## WORK ITEM
Only the lines of the data below from the one with "-- ==== Sys2Proof/Word.lean" through the one with "to R58). -/" are wanted. Repeat them exactly.

## ENTRIES SUPPLIED
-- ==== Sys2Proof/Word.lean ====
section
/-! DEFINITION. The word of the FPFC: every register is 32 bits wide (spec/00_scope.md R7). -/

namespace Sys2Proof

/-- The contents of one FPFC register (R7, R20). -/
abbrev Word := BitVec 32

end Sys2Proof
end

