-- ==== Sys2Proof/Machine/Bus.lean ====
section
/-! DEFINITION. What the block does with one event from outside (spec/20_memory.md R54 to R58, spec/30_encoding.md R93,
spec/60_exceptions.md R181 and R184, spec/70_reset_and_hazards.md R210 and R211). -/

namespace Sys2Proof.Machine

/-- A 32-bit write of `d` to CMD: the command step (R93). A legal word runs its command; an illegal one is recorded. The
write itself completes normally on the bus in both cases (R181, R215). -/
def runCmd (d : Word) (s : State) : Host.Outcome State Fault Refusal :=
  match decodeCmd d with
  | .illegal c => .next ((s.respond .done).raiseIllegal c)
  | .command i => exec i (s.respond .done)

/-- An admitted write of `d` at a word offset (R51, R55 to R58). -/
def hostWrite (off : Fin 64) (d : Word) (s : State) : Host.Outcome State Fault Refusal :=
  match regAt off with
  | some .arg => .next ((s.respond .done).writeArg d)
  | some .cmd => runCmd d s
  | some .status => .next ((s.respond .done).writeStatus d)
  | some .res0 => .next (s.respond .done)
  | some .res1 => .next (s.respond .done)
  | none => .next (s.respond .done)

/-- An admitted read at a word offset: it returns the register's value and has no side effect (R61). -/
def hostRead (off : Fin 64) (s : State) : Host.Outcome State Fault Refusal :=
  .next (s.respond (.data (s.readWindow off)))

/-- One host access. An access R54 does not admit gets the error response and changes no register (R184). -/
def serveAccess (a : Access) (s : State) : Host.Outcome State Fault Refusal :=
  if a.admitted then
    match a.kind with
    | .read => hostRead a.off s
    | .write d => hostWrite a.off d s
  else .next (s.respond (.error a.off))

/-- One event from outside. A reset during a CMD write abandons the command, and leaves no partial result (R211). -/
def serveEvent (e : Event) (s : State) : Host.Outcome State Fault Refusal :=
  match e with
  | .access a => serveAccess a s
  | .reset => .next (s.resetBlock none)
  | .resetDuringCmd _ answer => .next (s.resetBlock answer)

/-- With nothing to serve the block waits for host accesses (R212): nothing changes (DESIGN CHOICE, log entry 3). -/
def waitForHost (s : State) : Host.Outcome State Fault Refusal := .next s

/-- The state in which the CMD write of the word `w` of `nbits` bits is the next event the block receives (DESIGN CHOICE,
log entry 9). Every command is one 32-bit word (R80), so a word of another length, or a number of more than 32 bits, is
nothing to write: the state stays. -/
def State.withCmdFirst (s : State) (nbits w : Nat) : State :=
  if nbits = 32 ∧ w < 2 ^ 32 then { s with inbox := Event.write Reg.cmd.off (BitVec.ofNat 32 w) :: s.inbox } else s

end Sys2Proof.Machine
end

---

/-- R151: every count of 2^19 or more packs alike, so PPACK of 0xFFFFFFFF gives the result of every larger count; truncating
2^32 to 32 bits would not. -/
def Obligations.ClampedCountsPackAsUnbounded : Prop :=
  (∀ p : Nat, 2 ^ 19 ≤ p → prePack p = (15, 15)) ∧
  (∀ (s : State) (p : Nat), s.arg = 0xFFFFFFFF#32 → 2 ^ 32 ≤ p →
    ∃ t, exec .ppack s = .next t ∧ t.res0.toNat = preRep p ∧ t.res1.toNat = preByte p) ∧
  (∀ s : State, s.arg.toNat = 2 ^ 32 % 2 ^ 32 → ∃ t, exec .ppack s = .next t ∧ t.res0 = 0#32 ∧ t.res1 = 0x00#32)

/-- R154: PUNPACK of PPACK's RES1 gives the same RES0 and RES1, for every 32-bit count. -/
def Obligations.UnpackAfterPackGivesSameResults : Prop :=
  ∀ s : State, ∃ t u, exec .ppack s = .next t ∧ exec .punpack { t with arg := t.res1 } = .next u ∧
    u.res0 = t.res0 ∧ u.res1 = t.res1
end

* * *

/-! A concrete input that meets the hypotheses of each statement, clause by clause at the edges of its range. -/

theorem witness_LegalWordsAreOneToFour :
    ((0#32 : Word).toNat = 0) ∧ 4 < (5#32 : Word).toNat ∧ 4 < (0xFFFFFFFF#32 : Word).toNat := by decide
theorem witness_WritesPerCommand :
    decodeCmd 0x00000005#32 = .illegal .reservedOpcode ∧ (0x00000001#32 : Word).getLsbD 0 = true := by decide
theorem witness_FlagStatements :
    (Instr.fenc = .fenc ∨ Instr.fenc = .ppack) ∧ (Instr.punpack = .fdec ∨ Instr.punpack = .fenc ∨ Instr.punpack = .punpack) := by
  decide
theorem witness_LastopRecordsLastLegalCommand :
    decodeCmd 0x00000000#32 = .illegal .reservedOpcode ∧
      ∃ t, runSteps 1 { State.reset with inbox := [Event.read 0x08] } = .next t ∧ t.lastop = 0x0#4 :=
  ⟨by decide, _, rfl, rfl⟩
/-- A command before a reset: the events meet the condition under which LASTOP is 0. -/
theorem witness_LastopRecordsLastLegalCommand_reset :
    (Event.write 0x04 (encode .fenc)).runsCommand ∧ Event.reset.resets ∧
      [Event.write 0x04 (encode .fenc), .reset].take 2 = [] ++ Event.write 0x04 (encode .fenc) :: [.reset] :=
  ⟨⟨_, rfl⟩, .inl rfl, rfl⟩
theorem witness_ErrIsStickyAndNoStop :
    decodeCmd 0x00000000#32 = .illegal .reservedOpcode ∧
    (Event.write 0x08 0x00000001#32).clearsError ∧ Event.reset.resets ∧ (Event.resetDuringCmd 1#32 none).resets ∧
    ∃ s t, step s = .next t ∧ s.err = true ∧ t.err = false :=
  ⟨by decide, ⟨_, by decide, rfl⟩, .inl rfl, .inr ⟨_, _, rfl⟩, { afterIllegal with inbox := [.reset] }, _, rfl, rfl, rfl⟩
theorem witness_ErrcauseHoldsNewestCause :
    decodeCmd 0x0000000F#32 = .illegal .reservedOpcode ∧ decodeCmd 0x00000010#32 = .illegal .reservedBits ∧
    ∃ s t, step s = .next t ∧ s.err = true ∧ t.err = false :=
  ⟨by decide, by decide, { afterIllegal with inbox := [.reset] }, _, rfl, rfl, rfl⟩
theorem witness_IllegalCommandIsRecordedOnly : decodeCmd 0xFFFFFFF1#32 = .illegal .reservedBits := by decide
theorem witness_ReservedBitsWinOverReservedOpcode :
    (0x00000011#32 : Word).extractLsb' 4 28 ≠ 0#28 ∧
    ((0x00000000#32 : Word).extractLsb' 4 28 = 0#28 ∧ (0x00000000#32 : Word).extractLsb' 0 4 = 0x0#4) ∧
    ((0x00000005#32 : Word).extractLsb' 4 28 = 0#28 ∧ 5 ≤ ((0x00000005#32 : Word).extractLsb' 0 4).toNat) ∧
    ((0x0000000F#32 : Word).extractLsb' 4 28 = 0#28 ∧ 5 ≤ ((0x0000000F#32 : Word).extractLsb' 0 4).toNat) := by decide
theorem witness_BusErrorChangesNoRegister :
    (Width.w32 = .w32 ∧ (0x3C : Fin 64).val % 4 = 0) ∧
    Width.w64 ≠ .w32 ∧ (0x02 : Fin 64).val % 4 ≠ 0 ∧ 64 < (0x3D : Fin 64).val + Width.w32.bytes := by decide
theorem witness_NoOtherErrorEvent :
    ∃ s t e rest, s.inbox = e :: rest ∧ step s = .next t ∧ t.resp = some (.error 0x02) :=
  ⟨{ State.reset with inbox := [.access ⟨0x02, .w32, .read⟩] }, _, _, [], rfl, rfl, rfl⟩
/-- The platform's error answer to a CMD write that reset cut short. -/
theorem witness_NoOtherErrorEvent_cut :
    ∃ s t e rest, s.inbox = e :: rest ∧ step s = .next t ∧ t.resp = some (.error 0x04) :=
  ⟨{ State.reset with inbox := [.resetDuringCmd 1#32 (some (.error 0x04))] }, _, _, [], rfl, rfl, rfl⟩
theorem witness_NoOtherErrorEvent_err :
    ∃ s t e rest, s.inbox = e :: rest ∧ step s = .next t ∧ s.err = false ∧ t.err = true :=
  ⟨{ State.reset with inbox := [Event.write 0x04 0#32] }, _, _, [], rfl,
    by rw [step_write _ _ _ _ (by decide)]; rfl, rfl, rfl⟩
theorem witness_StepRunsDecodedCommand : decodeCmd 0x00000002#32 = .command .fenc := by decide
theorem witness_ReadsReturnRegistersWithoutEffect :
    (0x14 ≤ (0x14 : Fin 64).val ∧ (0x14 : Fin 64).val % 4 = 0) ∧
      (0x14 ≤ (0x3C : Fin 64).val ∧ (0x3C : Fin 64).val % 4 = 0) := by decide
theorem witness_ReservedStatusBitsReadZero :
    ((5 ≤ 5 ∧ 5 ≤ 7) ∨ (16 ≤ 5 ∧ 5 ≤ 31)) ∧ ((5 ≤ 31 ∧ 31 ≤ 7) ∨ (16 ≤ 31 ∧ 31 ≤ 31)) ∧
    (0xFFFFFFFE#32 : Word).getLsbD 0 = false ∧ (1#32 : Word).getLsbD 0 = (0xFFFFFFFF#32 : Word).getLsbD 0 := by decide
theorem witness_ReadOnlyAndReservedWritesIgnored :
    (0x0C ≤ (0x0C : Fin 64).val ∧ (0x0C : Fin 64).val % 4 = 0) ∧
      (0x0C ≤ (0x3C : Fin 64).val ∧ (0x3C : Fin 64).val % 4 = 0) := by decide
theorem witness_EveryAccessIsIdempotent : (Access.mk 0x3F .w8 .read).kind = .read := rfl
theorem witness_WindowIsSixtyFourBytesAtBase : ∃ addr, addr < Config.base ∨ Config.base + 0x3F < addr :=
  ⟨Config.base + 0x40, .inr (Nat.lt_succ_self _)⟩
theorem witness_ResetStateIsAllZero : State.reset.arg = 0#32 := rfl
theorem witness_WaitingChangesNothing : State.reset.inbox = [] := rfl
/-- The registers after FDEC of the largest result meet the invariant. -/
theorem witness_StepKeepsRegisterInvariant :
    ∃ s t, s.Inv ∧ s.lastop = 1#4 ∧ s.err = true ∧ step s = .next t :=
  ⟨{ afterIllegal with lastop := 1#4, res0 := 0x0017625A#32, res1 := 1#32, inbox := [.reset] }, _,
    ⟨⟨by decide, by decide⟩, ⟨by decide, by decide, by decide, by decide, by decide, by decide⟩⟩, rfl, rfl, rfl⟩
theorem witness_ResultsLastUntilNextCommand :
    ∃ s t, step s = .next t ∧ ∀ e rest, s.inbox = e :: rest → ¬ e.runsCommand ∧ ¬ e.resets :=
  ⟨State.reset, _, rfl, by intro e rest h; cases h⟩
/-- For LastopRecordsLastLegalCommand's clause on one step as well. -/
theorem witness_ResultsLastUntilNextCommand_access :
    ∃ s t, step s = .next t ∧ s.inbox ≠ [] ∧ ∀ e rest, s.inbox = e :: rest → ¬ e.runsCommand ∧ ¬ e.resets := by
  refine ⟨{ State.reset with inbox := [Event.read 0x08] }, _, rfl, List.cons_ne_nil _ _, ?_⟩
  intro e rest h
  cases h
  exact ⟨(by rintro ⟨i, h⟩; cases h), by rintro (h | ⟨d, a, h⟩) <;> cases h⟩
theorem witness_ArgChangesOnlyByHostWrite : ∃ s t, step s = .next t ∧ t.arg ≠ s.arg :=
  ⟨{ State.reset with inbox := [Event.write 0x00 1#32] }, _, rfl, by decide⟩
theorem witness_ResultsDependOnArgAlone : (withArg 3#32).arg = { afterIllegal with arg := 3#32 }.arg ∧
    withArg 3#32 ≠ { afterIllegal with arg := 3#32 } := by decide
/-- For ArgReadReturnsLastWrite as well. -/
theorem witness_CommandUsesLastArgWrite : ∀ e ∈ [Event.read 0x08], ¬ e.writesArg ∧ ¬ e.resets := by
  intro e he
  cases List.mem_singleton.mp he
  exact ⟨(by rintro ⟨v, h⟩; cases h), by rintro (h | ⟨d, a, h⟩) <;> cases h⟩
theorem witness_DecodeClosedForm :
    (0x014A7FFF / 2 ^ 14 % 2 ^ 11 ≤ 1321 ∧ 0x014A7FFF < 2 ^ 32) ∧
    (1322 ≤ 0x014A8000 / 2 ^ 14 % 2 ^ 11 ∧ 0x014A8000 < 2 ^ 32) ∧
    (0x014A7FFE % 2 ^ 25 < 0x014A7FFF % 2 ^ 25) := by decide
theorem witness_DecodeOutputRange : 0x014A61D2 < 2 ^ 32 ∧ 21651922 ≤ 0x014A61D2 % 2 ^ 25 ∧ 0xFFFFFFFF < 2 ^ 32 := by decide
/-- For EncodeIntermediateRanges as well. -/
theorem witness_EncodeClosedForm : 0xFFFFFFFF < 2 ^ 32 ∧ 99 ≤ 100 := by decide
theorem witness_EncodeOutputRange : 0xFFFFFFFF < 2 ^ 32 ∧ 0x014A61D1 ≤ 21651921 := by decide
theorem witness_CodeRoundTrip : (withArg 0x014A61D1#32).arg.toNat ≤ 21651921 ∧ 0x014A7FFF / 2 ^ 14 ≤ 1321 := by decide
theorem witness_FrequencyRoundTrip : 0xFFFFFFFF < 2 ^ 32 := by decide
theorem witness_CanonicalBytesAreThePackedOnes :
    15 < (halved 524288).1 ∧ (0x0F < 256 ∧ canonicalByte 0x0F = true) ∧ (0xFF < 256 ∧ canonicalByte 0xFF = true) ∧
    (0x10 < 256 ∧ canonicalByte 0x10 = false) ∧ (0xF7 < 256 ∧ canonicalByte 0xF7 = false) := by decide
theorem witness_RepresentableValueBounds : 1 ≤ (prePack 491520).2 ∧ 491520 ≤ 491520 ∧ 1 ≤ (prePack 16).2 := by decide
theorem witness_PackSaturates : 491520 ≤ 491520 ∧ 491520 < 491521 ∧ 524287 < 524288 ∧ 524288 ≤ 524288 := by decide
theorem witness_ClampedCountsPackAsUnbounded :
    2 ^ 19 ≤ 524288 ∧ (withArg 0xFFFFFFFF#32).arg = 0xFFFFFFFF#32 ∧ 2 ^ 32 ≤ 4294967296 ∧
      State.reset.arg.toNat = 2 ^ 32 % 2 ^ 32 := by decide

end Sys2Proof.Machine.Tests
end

## REPLY
-- ==== Sys2Proof/Word.lean ====
section
/-! DEFINITION. The word of the FPFC: every register is 32 bits wide (spec/00_scope.md R7). -/

namespace Sys2Proof

/-- The contents of one FPFC register (R7, R20). -/
abbrev Word := BitVec 32

end Sys2Proof
end

-- ==== Sys2Proof/Machine/Bus.lean ====
section
/-! DEFINITION. What the block does with one event from outside (spec/20_memory.md R54 to R58, spec/30_encoding.md R93,
spec/60_exceptions.md R181 and R184, spec/70_reset_and_hazards.md R210 and R211). -/

namespace Sys2Proof.Machine

/-- A 32-bit write of `d` to CMD: the command step (R93). A legal word runs its command; an illegal one is recorded. The
write itself completes normally on the bus in both cases (R181, R215). -/
def runCmd (d : Word) (s : State) : Host.Outcome State Fault Refusal :=
  match decodeCmd d with
  | .illegal c => .next ((s.respond .done).raiseIllegal c)
  | .command i => exec i (s.respond .done)

/-- An admitted write of `d` at a word offset (R51, R55 to R58). -/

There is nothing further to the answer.